|Dr Phil Gurney|
BCIA Chief Executive Officer
|Victoria, located in Australia’s south, has some of the world’s best brown coal. It is extremely low in mineral impurities and sulphur, and its low mining cost means that it is used to generate around 90% of the electricity used in the State, as well as power for export to Australia’s northern states. Projects are also progressing for conversion of Victorian brown coals into a range of products such as liquid fuels, hydrogen, fertilisers, and fine chemicals.|
|Today’s uses of brown coal, however, are emissions intensive. If we are to continue to use this resource into the future, far greater effort will need to be made with environmental controls – particularly around CO2 emissions – by increasing efficiency of use and capturing and storing CO2 to prevent it entering the atmosphere.|
To date in Australia, most State policies for reducing CO2 are focussed on increasing the use of renewables, primarily solar and wind, and these certainly have a major role to play in a low emissions future. However, in the short term, the application of greater coal combustion efficiency to reduce emissions can be extremely cost effective. For example, a back of the envelope calculation shows that if it was possible to increase the combustion efficiency of Victoria’s brown coal power stations today by one tenth of one percent (0.1%), you could get a greater reduction in CO2 emissions than by installing $200 million of roof-top solar panels.

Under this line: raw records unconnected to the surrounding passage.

/-- What the evaluation does: nothing, an assertion on a code without a sector, or a release on one with a sector. -/
theorem Device.halJudged_cases (d : Device) :
    let sector := hallSector d.words d.hall.raw
    let extra := d.hall.raw.zeroExtend 16
    (d.halJudged = d ∧ d.halAfterCode sector = d.hal) ∨
      (d.halJudged = d.assertCondition .hal 0 extra ∧ d.halAfterCode sector = d.hal.set ∧ sector = none) ∨
      (d.halJudged = d.releaseCondition .hal 0 extra ∧ d.halAfterCode sector = d.hal.cleared) := by
  intro sector extra
  unfold Device.halJudged Device.halAfterCode
  by_cases hoff : (d.chan .ch0).state = .off
  · simp [hoff]
  · cases hsector : hallSector d.words d.hall.raw <;> cases ha : d.hal.asserted <;>
      simp [hoff, sector, extra, hsector, Condition.set, Condition.cleared]

theorem Device.halJudged_rest (d : Device) : d.halJudged = { d with
    channels := d.halJudged.channels, requests := d.halJudged.requests, notice := d.halJudged.notice
    capture := d.halJudged.capture, hal := d.halAfterCode (hallSector d.words d.hall.raw) } := by
  rcases d.halJudged_cases with ⟨he, hh⟩ | ⟨he, hh, -⟩ | ⟨he, hh⟩ <;> rw [he, hh]
  · rw [Device.assertCondition_rest]
    rfl
  · rw [Device.releaseCondition_rest]
    rfl

/-- HAL's assertion or release acts on CH0, and only on a code without a sector changes its state. -/
theorem Device.chan_halJudged (d : Device) : (d.chan .ch0).ActedOn (d.halJudged.chan .ch0) ∧
    (hallSector d.words d.hall.raw ≠ none → (d.halJudged.chan .ch0).state = (d.chan .ch0).state) := by
  rcases d.halJudged_cases with ⟨he, -⟩ | ⟨he, -, hnone⟩ | ⟨he, -⟩ <;> rw [he]
  · exact ⟨.refl _, fun _ => rfl⟩
  · rw [Device.chan_assertCondition, if_pos (by rfl), Device.assertion_channel]
    refine ⟨⟨rfl, fun hon => ?_⟩, fun hs => absurd hnone hs⟩
    cases hf : d.floats .hal .ch0 <;> simp [Device.assertedChannel, hon]
  · rw [Device.chan_releaseCondition, if_pos (by rfl), Device.releasing_channel]
    exact ⟨⟨rfl, id⟩, fun _ => rfl⟩

theorem Device.spares_halJudged (d : Device) : d.Spares .ch0 d.halJudged := by
  rw [← Device.evaluateHal_eq_halJudged]
  exact Device.spares_evaluateHal _ d

@[simp] theorem Device.hall_halJudged (d : Device) : d.halJudged.hall = d.hall := by rw [Device.halJudged_rest]

@[simp] theorem Device.setup_halJudged (d : Device) : d.halJudged.setup = d.setup := by rw [Device.halJudged_rest]

theorem Device.hal_halJudged (d : Device) :
    d.halJudged.hal = d.halAfterCode (hallSector d.words d.hall.raw) := by rw [Device.halJudged_rest]

/-! ### The Hall words and HAL (steps 1 to 3 of R139) -/

/-- The part with the timer's state after an acceptance, the four Hall words shown, and HAL evaluated. -/
def Device.hallShown (h : HallTimer) (d : Device) : Device :=
  ({ d with hall := h }.showStatus hallWords).halJudged

section
variable (h : HallTimer) (d : Device)

theorem Device.evaluateHal_hallShown {code : BitVec 3} (hraw : h.raw = code) :
    ({ d with hall := h }.showStatus hallWords).evaluateHal code = d.hallShown h := by
  subst hraw
  exact Device.evaluateHal_eq_halJudged _

@[simp] theorem Device.hall_hallShown : (d.hallShown h).hall = h := Device.hall_halJudged _

@[simp] theorem Device.setup_hallShown : (d.hallShown h).setup = d.setup := Device.setup_halJudged _

theorem Device.hal_hallShown : (d.hallShown h).hal = d.halAfterCode (hallSector d.words h.raw) :=
  Device.hal_halJudged _

theorem Device.chan_hallShown : (d.chan .ch0).ActedOn ((d.hallShown h).chan .ch0) ∧
    (hallSector d.words h.raw ≠ none → ((d.hallShown h).chan .ch0).state = (d.chan .ch0).state) :=
  Device.chan_halJudged ({ d with hall := h }.showStatus hallWords)

theorem Device.spares_hallShown : d.Spares .ch0 (d.hallShown h) :=
  Device.Spares.trans (y := { d with hall := h }.showStatus hallWords) (.of_channels rfl) (Device.spares_halJudged _)
end

/-! ### The acquisition (R136) -/

theorem Device.acquire_eq_afterAcquisition (d : Device) : d.acquire = d.afterAcquisition :=
  Device.evaluateHal_hallShown _ d rfl

/-! ### The passing of time up to an acceptance -/

/-- Time moves only the two measures of the Hall timer. -/
theorem Device.hall_advanceTo (t : RefCount) (d : Device) : (d.advanceTo t).hall = { d.hall with
    elapsed := (d.advanceTo t).hall.elapsed, run := (d.advanceTo t).hall.run } := by
  unfold Device.advanceTo Device.advanceBy
  split_ifs <;> rfl

theorem Device.words_advanceTo (t : RefCount) (d : Device) : (d.advanceTo t).words = d.words :=
  Device.words_congr (d.advanceTo_setup t)

theorem Device.halAfterCode_advanceTo (t : RefCount) (d : Device) (sector : Option Nat) :
    (d.advanceTo t).halAfterCode sector = d.halAfterCode sector := by
  simp only [Device.halAfterCode, Device.chan_advanceTo, Device.advanceTo_hal]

Research being undertaken in Australia today shows how, by focussing on combustion processes, new brown coal power stations could be built that increase efficiency not by fractions of one percent, but by 30% to 50% (see for example the articles 'High Efficiency Power Generation from Victorian Brown Coal at CSIRO' and 'MILD Combustion of Pulverised Brown Coal'). Those present at the latest BCIA research symposium also heard about research that could lead to reduced emissions from current power stations through use of advanced on-line flue gas analysis (see article 'Overview from Latest BCIA Research Symposium').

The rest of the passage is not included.